Start of Block

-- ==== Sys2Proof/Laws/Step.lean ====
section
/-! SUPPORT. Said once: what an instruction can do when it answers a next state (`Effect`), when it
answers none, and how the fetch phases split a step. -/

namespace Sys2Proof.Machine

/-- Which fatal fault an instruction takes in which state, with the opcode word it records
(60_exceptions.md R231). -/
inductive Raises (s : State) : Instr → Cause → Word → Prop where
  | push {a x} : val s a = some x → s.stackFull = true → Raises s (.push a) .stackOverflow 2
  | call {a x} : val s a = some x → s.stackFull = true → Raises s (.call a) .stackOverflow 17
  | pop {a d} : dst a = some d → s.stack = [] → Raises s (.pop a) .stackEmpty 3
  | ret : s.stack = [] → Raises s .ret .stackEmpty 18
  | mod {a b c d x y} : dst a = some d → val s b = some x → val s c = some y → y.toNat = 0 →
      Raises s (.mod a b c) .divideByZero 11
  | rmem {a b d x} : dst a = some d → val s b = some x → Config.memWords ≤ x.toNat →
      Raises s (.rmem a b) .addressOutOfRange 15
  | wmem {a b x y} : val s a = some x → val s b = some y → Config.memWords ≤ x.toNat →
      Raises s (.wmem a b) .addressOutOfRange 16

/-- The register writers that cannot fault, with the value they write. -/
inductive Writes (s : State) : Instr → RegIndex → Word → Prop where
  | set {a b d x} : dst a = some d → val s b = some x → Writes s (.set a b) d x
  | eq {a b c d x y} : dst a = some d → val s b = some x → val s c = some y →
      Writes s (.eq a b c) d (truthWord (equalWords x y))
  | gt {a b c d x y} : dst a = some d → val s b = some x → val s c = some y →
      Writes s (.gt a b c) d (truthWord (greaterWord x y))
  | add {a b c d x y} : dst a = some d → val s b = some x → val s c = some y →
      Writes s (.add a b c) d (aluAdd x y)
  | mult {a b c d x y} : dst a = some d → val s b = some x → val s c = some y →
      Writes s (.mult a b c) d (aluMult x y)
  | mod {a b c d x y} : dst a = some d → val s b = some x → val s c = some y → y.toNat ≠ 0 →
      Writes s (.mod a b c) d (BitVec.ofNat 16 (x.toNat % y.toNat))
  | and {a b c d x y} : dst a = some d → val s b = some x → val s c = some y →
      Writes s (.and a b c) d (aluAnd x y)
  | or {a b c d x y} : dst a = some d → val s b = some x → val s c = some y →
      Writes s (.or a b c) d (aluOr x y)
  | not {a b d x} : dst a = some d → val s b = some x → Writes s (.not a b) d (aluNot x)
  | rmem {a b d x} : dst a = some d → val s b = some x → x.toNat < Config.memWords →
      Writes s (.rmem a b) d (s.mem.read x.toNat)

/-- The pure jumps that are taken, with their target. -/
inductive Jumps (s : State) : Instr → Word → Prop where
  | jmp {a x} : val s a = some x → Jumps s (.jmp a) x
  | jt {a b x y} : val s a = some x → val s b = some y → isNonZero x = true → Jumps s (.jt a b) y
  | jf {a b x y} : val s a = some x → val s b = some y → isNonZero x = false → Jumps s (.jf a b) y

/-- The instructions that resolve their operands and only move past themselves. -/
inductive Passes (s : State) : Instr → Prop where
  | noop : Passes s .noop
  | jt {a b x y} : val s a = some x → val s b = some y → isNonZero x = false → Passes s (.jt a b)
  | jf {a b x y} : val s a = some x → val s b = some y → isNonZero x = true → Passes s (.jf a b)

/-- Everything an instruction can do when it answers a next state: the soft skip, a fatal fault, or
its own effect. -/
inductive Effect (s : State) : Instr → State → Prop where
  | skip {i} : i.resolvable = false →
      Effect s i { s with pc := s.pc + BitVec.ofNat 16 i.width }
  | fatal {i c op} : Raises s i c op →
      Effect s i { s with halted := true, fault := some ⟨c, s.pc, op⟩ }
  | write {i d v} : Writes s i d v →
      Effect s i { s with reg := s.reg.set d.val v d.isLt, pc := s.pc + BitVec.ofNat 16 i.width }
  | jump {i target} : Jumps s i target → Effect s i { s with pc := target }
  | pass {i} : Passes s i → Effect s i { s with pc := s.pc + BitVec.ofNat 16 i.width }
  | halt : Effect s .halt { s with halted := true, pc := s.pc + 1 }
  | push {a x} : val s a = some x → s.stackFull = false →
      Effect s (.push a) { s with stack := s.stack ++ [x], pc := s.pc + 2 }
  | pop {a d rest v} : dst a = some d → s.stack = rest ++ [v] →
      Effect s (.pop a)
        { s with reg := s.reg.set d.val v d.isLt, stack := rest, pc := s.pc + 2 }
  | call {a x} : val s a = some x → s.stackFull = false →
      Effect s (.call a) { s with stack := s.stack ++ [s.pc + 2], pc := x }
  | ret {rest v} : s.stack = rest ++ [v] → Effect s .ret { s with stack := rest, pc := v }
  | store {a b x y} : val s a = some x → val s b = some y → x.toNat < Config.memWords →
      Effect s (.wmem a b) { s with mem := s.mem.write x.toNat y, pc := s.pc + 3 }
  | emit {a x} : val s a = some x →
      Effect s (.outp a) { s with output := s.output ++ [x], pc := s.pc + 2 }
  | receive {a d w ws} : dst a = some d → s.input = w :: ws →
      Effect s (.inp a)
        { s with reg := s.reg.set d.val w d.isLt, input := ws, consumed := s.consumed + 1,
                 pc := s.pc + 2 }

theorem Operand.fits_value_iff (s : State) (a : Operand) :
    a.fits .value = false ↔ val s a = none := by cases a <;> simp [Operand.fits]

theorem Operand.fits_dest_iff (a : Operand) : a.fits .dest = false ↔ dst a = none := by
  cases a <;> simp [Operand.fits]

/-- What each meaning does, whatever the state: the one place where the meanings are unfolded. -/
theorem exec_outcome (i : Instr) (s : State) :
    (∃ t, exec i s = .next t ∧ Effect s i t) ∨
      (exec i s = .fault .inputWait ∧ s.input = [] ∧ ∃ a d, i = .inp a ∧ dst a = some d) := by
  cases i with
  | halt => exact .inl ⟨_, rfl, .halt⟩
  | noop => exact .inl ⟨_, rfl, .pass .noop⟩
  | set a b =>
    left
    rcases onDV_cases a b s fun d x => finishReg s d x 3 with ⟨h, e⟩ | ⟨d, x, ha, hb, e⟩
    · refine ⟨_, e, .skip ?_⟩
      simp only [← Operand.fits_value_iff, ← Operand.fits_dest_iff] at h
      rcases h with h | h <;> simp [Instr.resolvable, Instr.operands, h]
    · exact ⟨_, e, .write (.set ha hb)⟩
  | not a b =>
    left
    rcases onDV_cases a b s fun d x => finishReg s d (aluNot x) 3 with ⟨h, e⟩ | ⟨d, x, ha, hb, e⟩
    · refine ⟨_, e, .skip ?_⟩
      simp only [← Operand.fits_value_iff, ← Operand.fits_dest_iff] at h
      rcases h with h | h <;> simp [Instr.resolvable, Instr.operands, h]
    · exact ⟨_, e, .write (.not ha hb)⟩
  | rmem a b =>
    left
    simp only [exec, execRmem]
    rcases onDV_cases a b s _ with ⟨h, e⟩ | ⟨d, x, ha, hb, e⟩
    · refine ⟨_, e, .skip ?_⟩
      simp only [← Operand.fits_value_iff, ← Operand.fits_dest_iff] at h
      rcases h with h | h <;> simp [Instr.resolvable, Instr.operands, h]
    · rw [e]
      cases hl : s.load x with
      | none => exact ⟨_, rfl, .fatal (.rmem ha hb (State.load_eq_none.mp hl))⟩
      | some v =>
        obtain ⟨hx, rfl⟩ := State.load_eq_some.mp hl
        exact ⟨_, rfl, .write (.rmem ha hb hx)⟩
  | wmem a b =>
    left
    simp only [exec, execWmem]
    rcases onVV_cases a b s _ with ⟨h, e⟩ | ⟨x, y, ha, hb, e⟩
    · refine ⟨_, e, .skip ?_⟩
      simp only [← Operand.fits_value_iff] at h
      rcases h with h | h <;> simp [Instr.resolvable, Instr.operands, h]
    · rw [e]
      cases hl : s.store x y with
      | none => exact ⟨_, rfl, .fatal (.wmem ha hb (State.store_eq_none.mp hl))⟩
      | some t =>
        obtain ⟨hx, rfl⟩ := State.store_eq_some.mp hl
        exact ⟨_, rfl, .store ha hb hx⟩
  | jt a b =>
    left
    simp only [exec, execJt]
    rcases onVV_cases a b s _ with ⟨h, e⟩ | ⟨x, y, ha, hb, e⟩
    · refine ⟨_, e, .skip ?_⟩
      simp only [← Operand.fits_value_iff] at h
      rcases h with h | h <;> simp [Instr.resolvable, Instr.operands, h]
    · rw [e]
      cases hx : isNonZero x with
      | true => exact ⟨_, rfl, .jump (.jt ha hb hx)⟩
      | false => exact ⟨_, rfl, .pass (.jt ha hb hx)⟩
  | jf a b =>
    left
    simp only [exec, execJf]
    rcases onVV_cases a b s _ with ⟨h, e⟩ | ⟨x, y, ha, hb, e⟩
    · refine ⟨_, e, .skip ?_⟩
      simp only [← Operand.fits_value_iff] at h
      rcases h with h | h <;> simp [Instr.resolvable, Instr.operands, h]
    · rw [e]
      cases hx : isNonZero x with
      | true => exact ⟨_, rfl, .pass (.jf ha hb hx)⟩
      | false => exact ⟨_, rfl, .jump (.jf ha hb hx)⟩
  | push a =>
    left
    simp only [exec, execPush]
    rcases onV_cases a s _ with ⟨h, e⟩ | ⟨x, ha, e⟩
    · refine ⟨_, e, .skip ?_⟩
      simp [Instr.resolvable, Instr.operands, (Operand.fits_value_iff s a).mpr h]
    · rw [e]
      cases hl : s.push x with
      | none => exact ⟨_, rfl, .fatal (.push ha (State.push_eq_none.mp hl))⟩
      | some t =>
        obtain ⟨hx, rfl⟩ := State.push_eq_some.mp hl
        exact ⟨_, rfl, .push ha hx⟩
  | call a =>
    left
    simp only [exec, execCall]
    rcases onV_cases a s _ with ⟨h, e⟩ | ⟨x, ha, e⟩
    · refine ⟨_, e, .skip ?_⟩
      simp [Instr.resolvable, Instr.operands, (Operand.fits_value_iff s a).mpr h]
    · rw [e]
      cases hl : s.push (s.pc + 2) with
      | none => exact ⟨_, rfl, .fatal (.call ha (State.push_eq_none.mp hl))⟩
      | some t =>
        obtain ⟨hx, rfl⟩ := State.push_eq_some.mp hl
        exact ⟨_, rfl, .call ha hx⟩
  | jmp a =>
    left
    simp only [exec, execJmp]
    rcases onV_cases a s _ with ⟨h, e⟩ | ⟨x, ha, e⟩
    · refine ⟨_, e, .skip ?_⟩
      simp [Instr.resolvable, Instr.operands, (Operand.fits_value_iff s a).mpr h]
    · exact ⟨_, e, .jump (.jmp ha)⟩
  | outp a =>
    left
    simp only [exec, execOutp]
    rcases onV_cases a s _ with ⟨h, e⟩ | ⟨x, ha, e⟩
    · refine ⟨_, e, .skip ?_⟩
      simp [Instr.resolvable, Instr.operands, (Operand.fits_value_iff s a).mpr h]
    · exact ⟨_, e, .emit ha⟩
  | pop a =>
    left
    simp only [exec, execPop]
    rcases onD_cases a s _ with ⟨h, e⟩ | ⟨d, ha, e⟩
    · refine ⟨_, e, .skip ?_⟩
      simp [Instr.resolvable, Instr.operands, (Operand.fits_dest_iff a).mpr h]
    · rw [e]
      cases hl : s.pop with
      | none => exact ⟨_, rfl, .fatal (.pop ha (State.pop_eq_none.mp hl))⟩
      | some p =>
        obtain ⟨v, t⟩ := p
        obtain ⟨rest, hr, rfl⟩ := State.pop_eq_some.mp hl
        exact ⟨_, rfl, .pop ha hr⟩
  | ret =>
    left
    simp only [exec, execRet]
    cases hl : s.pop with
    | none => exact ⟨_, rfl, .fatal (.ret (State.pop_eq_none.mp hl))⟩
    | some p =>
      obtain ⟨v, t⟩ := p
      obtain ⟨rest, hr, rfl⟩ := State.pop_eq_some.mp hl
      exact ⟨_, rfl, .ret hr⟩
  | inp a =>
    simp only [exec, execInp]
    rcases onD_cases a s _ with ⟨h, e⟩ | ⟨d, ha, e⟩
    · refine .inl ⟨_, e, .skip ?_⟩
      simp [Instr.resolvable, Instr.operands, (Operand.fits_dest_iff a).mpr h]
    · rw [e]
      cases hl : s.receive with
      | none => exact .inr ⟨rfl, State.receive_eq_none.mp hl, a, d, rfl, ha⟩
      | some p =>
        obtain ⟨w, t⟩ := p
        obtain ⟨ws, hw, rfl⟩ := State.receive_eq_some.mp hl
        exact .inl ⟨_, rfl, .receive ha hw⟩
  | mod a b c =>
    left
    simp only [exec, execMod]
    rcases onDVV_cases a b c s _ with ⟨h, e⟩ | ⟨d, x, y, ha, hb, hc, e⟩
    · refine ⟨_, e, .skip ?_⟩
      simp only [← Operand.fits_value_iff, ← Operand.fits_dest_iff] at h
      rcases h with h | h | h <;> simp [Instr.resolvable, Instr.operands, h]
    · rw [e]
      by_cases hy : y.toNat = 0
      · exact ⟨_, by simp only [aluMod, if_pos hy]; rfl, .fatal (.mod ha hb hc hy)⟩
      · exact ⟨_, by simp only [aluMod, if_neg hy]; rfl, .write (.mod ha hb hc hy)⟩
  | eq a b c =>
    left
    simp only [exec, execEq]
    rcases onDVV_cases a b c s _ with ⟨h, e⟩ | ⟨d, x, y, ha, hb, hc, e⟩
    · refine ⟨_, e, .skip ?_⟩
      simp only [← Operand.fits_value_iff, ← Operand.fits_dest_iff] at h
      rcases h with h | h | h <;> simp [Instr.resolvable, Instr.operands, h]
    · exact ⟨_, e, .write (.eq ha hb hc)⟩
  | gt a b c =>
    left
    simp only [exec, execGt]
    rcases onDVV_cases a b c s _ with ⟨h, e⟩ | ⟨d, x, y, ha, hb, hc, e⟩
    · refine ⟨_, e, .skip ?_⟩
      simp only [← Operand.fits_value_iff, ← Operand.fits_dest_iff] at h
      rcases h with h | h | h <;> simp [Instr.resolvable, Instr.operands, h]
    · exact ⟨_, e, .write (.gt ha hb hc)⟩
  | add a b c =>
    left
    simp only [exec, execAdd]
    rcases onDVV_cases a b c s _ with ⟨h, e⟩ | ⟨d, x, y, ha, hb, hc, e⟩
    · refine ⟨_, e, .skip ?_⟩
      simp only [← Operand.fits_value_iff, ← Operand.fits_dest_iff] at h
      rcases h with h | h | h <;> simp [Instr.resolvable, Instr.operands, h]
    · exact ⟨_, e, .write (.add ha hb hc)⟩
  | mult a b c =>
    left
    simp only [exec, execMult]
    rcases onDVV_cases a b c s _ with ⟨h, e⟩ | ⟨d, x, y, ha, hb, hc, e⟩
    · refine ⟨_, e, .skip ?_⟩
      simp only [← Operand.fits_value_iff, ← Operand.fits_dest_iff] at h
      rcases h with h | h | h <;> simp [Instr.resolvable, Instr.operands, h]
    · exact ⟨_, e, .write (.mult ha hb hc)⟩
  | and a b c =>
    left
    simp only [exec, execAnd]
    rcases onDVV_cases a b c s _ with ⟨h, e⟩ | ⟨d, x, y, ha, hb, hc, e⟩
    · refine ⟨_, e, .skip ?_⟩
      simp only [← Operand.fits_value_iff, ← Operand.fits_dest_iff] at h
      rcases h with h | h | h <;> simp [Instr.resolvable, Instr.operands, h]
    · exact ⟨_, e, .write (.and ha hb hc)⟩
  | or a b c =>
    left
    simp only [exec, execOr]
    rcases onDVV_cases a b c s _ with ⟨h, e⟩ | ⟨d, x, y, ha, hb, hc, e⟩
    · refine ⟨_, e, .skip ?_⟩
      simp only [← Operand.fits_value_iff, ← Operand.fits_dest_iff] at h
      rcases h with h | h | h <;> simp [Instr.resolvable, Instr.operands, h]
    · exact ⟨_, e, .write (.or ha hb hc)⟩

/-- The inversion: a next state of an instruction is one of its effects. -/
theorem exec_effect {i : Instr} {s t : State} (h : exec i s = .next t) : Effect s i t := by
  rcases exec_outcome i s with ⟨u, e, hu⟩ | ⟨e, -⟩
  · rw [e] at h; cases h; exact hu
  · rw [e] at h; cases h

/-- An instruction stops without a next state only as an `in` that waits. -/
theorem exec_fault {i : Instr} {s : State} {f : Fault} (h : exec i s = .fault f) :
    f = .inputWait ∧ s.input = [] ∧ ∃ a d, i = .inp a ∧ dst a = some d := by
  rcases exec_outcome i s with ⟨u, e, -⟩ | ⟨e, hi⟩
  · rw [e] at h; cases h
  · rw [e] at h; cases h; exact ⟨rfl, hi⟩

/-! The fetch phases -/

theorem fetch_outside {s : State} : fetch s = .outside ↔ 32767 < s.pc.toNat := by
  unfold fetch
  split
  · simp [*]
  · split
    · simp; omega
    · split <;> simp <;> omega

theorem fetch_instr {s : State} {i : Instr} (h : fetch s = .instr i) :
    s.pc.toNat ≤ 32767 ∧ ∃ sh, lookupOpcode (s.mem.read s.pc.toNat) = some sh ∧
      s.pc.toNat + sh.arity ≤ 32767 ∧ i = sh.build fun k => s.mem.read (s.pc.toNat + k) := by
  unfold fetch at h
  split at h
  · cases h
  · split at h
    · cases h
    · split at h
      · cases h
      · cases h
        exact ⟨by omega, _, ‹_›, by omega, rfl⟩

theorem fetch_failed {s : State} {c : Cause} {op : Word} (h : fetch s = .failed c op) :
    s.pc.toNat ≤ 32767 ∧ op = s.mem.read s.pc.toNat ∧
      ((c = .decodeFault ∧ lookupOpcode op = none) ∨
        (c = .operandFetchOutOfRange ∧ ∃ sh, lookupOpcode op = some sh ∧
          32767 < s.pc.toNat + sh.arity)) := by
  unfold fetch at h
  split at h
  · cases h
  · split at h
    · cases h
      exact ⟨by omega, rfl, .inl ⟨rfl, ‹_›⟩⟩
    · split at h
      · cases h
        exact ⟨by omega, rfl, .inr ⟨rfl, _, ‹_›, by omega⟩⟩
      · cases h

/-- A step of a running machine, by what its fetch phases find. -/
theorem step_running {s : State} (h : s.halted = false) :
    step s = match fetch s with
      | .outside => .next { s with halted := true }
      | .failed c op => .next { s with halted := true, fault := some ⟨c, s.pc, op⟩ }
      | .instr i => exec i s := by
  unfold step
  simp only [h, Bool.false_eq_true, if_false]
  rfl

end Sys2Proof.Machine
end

End of Block

■ Exercise
From the material above, set down exactly the lines starting at the one with "Raises s (.wmem" and ending at the one with "(.set a b) d x", end lines included.

■ Answer box
      Raises s (.wmem a b) .addressOutOfRange 16

/-- The register writers that cannot fault, with the value they write. -/
inductive Writes (s : State) : Instr → RegIndex → Word → Prop where
  | set {a b d x} : dst a = some d → val s b = some x → Writes s (.set a b) d x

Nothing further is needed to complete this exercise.